Again, if we happened to know the code for Endeavor Airlines (EV
), then we could just use the flights
table. If we don’t, however, we need to join the flights and airlines tables to relate flights with the associated airlines (including their name).
flights_airports_airlines <- flights %>%
left_join(airports,
by = c("dest" = "faa")
) %>%
left_join(airlines,
by = c("carrier" = "carrier"),
suffix = c(".airport", ".airline"),
)
flights_airports_airlines
## # A tibble: 336,776 x 27
## year month day dep_time sched_dep_time dep_delay arr_time sched_arr_time
## <int> <int> <int> <int> <int> <dbl> <int> <int>
## 1 2013 1 1 517 515 2 830 819
## 2 2013 1 1 533 529 4 850 830
## 3 2013 1 1 542 540 2 923 850
## 4 2013 1 1 544 545 -1 1004 1022
## 5 2013 1 1 554 600 -6 812 837
## 6 2013 1 1 554 558 -4 740 728
## 7 2013 1 1 555 600 -5 913 854
## 8 2013 1 1 557 600 -3 709 723
## 9 2013 1 1 557 600 -3 838 846
## 10 2013 1 1 558 600 -2 753 745
## # ... with 336,766 more rows, and 19 more variables: arr_delay <dbl>,
## # carrier <chr>, flight <int>, tailnum <chr>, origin <chr>, dest <chr>,
## # air_time <dbl>, distance <dbl>, hour <dbl>, minute <dbl>, time_hour <dttm>,
## # name.airport <chr>, lat <dbl>, lon <dbl>, alt <dbl>, tz <dbl>, dst <chr>,
## # tzone <chr>, name.airline <chr>
Here, we needed to specify which keys should match up for the joins. The first join matches flights$dest
with airports$faa
, the second flights$carrier
with airlines$carrier
.
We also needed to deal with the issue of name conflicts. Both the airports and airlines tables have a name
field. We add the suffix
to the last query to distinguish name.airport
and name.airline
.
Now, we can query flights to Ford airport by Endeavor by name.

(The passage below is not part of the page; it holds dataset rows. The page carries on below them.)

/-- The codewords of a program. -/
def NvmProg.words (p : NvmProg) : List Nat :=
  ((List.range (p.data.length / 32 + 2)).map (p.off / 32 + ·)).filter fun c => c * 32 < p.off + p.data.length

/-- A codeword in which a program begins or ends is read and merged (R423). Where that read is uncorrectable, the bytes that the program leaves are
free values (DESIGN CHOICE, notes/assumptions/119.md). -/
def mergeCodeword (p : NvmProg) (s : State) (c : Nat) : State :=
  if p.off ≤ c * 32 ∧ c * 32 + 32 ≤ p.off + p.data.length then s
  else match checkCodeword c s with
    | (s, true) => s
    | (s, false) =>
      ((List.range 32).filter fun k => c * 32 + k < p.off || p.off + p.data.length ≤ c * 32 + k).foldl (fun s k =>
        let (s, v) := s.free
        { s with mem := memPutAll s.mem (mramBase + c * 32 + k) [v.setWidth 8] }) s

/-- The end of the program in progress (R423): the codewords that it covers in part are merged, its bytes are in place, its codewords are free of
error, and the next queued program begins. -/
def nvmDone (s : State) : State :=
  match s.mm.prog with
  | none => s
  | some p =>
    let s := p.words.foldl (mergeCodeword p) s
    let s := { s with mem := memPutAll s.mem (mramBase + p.off) p.data,
                      mm := { s.mm with prog := none, mramErr := p.words.foldl amDel s.mm.mramErr } }
    let s := s.set pgNVM F.NVM_STAT_BUSY 0
    let s := if p.internal then s.bump pgNVM F.NVM_st_INTERNAL else (s.bump pgNVM F.NVM_st_PROGS).set pgNVM F.NVM_STAT_RESULT 1
    let s := s.evt pgNVM 0
    match s.mm.progQ with
    | [] => s
    | q :: t => startProg q { s with mm := { s.mm with progQ := t } }

/-- Every program in progress or queued carried to its end. -/
def finishProgs : Nat → State → State
  | 0, s => s
  | n + 1, s => if s.mm.prog.isSome then finishProgs n (nvmDone s) else s

/-- The device's own programs and any other carried to their end. -/
def progsEnd (s : State) : State := finishProgs (s.mm.progQ.length + 1) s

/-- A read of addresses that the program in progress covers is held until it ends (R425), and until any queued one ends that then covers them. -/
def mramHold (off n : Nat) : Nat → State → State
  | 0, s => s
  | k + 1, s =>
    match s.mm.prog with
    | some p => if p.off < off + n ∧ off < p.off + p.data.length then mramHold off n k (nvmDone s) else s
    | none => s

/-- A read of MRAM (R422, R425). -/
def mramRead (off n : Nat) (s : State) : State × Option (List Byte) :=
  if !domainOn s 9 then (s, none)
  else
    let s := mramHold off n (s.mm.progQ.length + 1) s
    let cws := if n = 0 then [] else (List.range ((off + n - 1) / 32 - off / 32 + 1)).map (off / 32 + ·)
    let (s, ok) := cws.foldl (fun (s, ok) c => let (s, k) := checkCodeword c s; (s, ok && k)) (s, true)
    (s, if ok then some (memBytes s.mem (mramBase + off) n) else none)

/-- A refused command (R423). -/
def nvmRefuse (result code a : Nat) (s : State) : State :=
  let s := s.bump pgNVM F.NVM_st_REFUSED
  let s := if result = 0 then s else s.set pgNVM F.NVM_STAT_RESULT result
  s.fault pgNVM code 0x048 a

/-- A write of NVM.CMD (R423, R439). -/
def nvmCmd (a : Nat) (v : Word) (s : State) : State :=
  let prog := bitsOf v 0 1 = 1
  let zero := bitsOf v 1 1 = 1
  let off := s.get pgNVM F.NVM_ADDR_OFFSET
  let len := s.get pgNVM F.NVM_LEN
  if prog ∧ zero then s.fault pgNVM 0x01 0x048 a
  else if !prog ∧ !zero then s
  else if !domainOn s 9 ∨ s.mm.prog.isSome then nvmRefuse 0 0x43 a s
  else if len = 0 ∨ 256 < len ∨ 0x1000000 < off + len ∨ mramArea off ≠ mramArea (off + len - 1) then nvmRefuse 2 0x07 a s
  else if !mayProgram a (mramArea off) then nvmRefuse 3 0x40 a s
  else if s.get pgNVM F.NVM_STAT_BUFAGENT ≠ 0 ∧ s.get pgNVM F.NVM_STAT_BUFAGENT ≠ a then nvmRefuse 4 0x42 a s
  else
    let data := if zero then List.replicate len 0 else (List.range len).map fun k => (amGet s.mm.nvmBuf k).getD 0
    startProg ⟨off, data, a, false⟩ (s.set pgNVM F.NVM_STAT_AGENT a)

/-- A write of a word of the NVM buffer (R424). -/
def nvmBufWrite (a off : Nat) (v : Word) (s : State) : State :=
  if s.mm.prog.isSome then s.fault pgNVM 0x43 off a
  else
    let put := fun (m : List (Nat × Byte)) (k : Nat) => let b := BitVec.ofNat 8 (v.toNat / 256 ^ k)
                                       let i := off - 0xC00 + k
                                       if b = 0 then amDel m i else amSet m i b
    { s with mm := { s.mm with nvmBuf := [0, 1, 2, 3].foldl put s.mm.nvmBuf } }.set pgNVM F.NVM_STAT_BUFAGENT a

/-! ### Reads and writes of memory -/

/-- The scan guard windows that a write of `n` bytes at a frame-store offset hits (R123, R124); an ingress converter is exempt
from the window of the veneer it writes for. -/
def guardHits (s : State) (w : Who) (off n : Nat) : List Nat :=
  (List.range 16).filter fun v =>
    let (lo, hi) := match s.get (pgVEN v) F.VEN_GUARD_KIND with
      | 1 => (s.get (pgVEN v) F.VEN_GBASE_OFFSET, s.get (pgVEN v) F.VEN_GLIMIT_OFFSET)
      | 2 => ((s.vens.getD v {}).window).getD (0, 0)
      | _ => (0, 0)
    w.veneer ≠ some v && off < hi && lo < off + n && lo < hi

/-- A write tested against every window (R124): each hit is recorded, and the write is blocked where a window it hits has ACTION
BLOCK and the writer is one that a window may block. -/
def guarded (w : Who) (off n : Nat) (s : State) : State × Bool :=
  let hits := guardHits s w off n
  let may := (1 ≤ w.writer && w.writer ≤ 8) || (0x20 ≤ w.writer && w.writer ≤ 0x3F) || (0x40 ≤ w.writer && w.writer ≤ 0x42)
  let block := may && hits.any fun v => s.flag (pgVEN v) F.VEN_GUARD_ACTION
  (hits.foldl (fun s v =>
     let p := pgVEN v
     let s := ((s.bump p F.VEN_st_GHITS).set p F.VEN_GHIT_WRITER w.writer).set p F.VEN_GHIT_BLOCKED block.toNat
     ((s.set p F.VEN_GHITADDR_OFFSET off).set p F.VEN_GHITST_ST s.st.toNat).evt p 1) s, block)

/-- Whether a write of `n` bytes at a frame-store offset falls into the state area of the colour engine, which that engine alone
writes (R150). -/
def stateArea (s : State) (w : Who) (off n : Nat) : Bool :=
  let base := s.get pgCOL F.COL_STATEBASE_OFFSET
  w.writer ≠ 0x43 && base < off + n && off < base + 32 * s.get pgCOL F.COL_NINST

/-- Whether the `n` bytes from an address lie in one range. -/
def inRange (r : Region) (a n : Nat) : Bool := region a = r && (n = 0 || region (a + n - 1) = r)

/-- The channel of a frame-store offset, and with it the arbiter that serves it (R415). -/
def chanOf (off : Nat) : Nat := off / 4096 % 2

/-- The bursts of a block's own access to the frame store, each granted by the arbiter of its channel in the round in which it is presented (R415, R427,
R441; DESIGN CHOICE, notes/assumptions/120.md). -/
def ownGrants (w : Who) (a n : Nat) (s : State) : State :=
  if inRange .fs a n && fsUp s then
    (burstsOf a n).foldl (fun s b =>
      let p := pgARB (chanOf (64 * b))
      (s.bump p F.ARB_st_GRANTS).bump p F.ARB_st_P_GRANTS 1 w.port) s
  else s

/-- A read of `n` bytes of memory (R5, R417, R420, R422); none is an error response. The register window is not memory. -/
def rdMem (w : Who) (a n : Nat) (s : State) : State × Option (List Byte) :=
  if inRange .rom a n then (s, some ((List.range n).map fun k => Config.romByte (a + k)))
  else if inRange .sram a n then
    let (s, ok) := checkWords w true a n s
    (s, if ok then some (memBytes s.mem a n) else none)
  else if inRange .mram a n then mramRead (mramOffset a) n s
  else if inRange .fs a n then
    if !fsUp s then (s, none)
    else
      let (s, ok) := checkWords w false a n s
      (s, if ok then some (memBytes s.mem a n) else none)
  else (s, none)

/-- A read of memory by a block or an agent of the node. -/
def rd (w : Who) (a n : Nat) (s : State) : State × Option (List Byte) := rdMem w a n (ownGrants w a n s)

/-- The armed injection placed by a write of its ECC word (R437). -/
def injectOn (a n : Nat) (s : State) : State :=
  match s.mm.inject with
  | none => s
  | some i =>
    if (wordsOf a n).contains i.word then
      { s with mm := { s.mm with inject := none, ecc := amSet s.mm.ecc i.word (if i.double then 2 else 1) } }
    else s

/-- The end words of a write that covers only part of them are read, checked and merged (R418); whole words receive new check bits. -/
def mergeWords (w : Who) (sram : Bool) (a n : Nat) (s : State) : State × Bool :=
  (wordsOf a n).foldl (fun (s, ok) x =>
    if a ≤ x * 8 ∧ x * 8 + 8 ≤ a + n then (s, ok)
    else
      let s := s.bump pgFS F.FS_st_RMW
      let (s, k) := checkRead w sram [x] s
      (s, ok && k)) (s, true)

/-! ### The configured instances (R137) -/

/-- Instance `i` is configured (R137), by the registers in force and what the frame store holds. -/
def configured (s : State) (i : Nat) : Bool :=
  let a := fsBase + s.get pgCOL F.COL_INSTBASE_OFFSET + 64 * i
  i < s.get pgCOL F.COL_NINST && (memGet s.mem (a + 1)).getLsbD 0 && s.get pgCOL F.COL_DIR_WORD (memGet s.mem a).toNat % 2 = 1

/-- Instances looked at again: one that becomes configured is noted with the present FT. -/
def confNote (l : List Nat) (s : State) : State :=
  { s with mm := { s.mm with conf := l.foldl (fun c i =>
      if !configured s i then amDel c i else if (amGet c i).isSome then c else amSet c i s.time.ft) s.mm.conf } }

/-- The instances whose records `n` bytes at a frame-store offset touch. -/
def confTouched (s : State) (off n : Nat) : List Nat :=
  let b := s.get pgCOL F.COL_INSTBASE_OFFSET
  (List.range ((off + n - 1 - b) / 64 + 1 - (off - b) / 64)).filterMap fun k =>
    let i := (off - b) / 64 + k
    if b < off + n ∧ i < s.get pgCOL F.COL_NINST then some i else none

/-- A core's reservation is lost when any agent writes into its granule (R469). -/
def breakReservations (a n : Nat) (s : State) : State :=
  { s with cores := s.cores.map fun k => match k.reserved with
      | some g => if n ≠ 0 ∧ a / 64 ≤ g ∧ g ≤ (a + n - 1) / 64 then { k with reserved := none } else k
      | none => k }

/-- A write of bytes that lie in SRAM or in one burst of the frame store (R5, R6, R418, R420, R424); false is an error response with
nothing written. -/
def wrBurst (w : Who) (a : Nat) (b : List Byte) (s : State) : State × Bool :=
  let n := b.length
  let sram := inRange .sram a n
  if sram || (inRange .fs a n && fsUp s) then
    let (s, blocked) := if sram then (s, false) else guarded w (fsOffset a) n s
    if blocked || (!sram && stateArea s w (fsOffset a) n) then (s, false)
    else
      let (s, ok) := mergeWords w sram a n s
      if !ok then (s, false)
      else
        let s := { s with mem := memPutAll s.mem a b, mm := { s.mm with ecc := (wordsOf a n).foldl amDel s.mm.ecc } }
        let s := breakReservations a n (injectOn a n s)
        (if sram then s else confNote (confTouched s (fsOffset a) n) s, true)
  else (s, false)

/-- A write of bytes to memory; in the frame store it goes burst by burst (R415), and each burst answers for itself: false says that one
of them answered with an error. -/
def wrMem (w : Who) (a : Nat) (b : List Byte) (s : State) : State × Bool :=
  if inRange .fs a b.length then
    (burstsOf a b.length).foldl (fun (s, ok) k =>
      let lo := max a (64 * k)
      let (s, x) := wrBurst w lo (slice b (lo - a) (min (a + b.length) (64 * k + 64) - lo)) s
      (s, ok && x)) (s, true)
  else wrBurst w a b s

/-- A write of memory by a block or an agent of the node. -/
def wr (w : Who) (a : Nat) (b : List Byte) (s : State) : State × Bool := wrMem w a b (ownGrants w a b.length s)

/-- A write whose error response nothing follows. -/
def wr' (w : Who) (a : Nat) (b : List Byte) (s : State) : State := (wr w a b s).1

/-- The 32-bit word that memory holds at an address, least significant byte first. -/
def rdWord (w : Who) (a : Nat) (s : State) : State × Option Nat :=
  let (s, b) := rd w a 4 s
  (s, b.map leVal)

flights_airports_airlines %>%
filter(
str_detect(name.airport, "Ford"),
str_detect(name.airline, "Endeavor"),
) %>%
select(year, month, day, carrier, name.airport, name.airline)
## # A tibble: 44 x 6
## year month day carrier name.airport name.airline
## <int> <int> <int> <chr> <chr> <chr>
## 1 2013 1 2 9E Gerald R Ford Intl Endeavor Air Inc.
## 2 2013 1 3 9E Gerald R Ford Intl Endeavor Air Inc.
## 3 2013 1 4 9E Gerald R Ford Intl Endeavor Air Inc.
## 4 2013 1 7 9E Gerald R Ford Intl Endeavor Air Inc.
## 5 2013 1 8 9E Gerald R Ford Intl Endeavor Air Inc.
## 6 2013 1 9 9E Gerald R Ford Intl Endeavor Air Inc.
## 7 2013 1 10 9E Gerald R Ford Intl Endeavor Air Inc.
## 8 2013 1 11 9E Gerald R Ford Intl Endeavor Air Inc.
## 9 2013 1 14 9E Gerald R Ford Intl Endeavor Air Inc.
## 10 2013 1 15 9E Gerald R Ford Intl Endeavor Air Inc.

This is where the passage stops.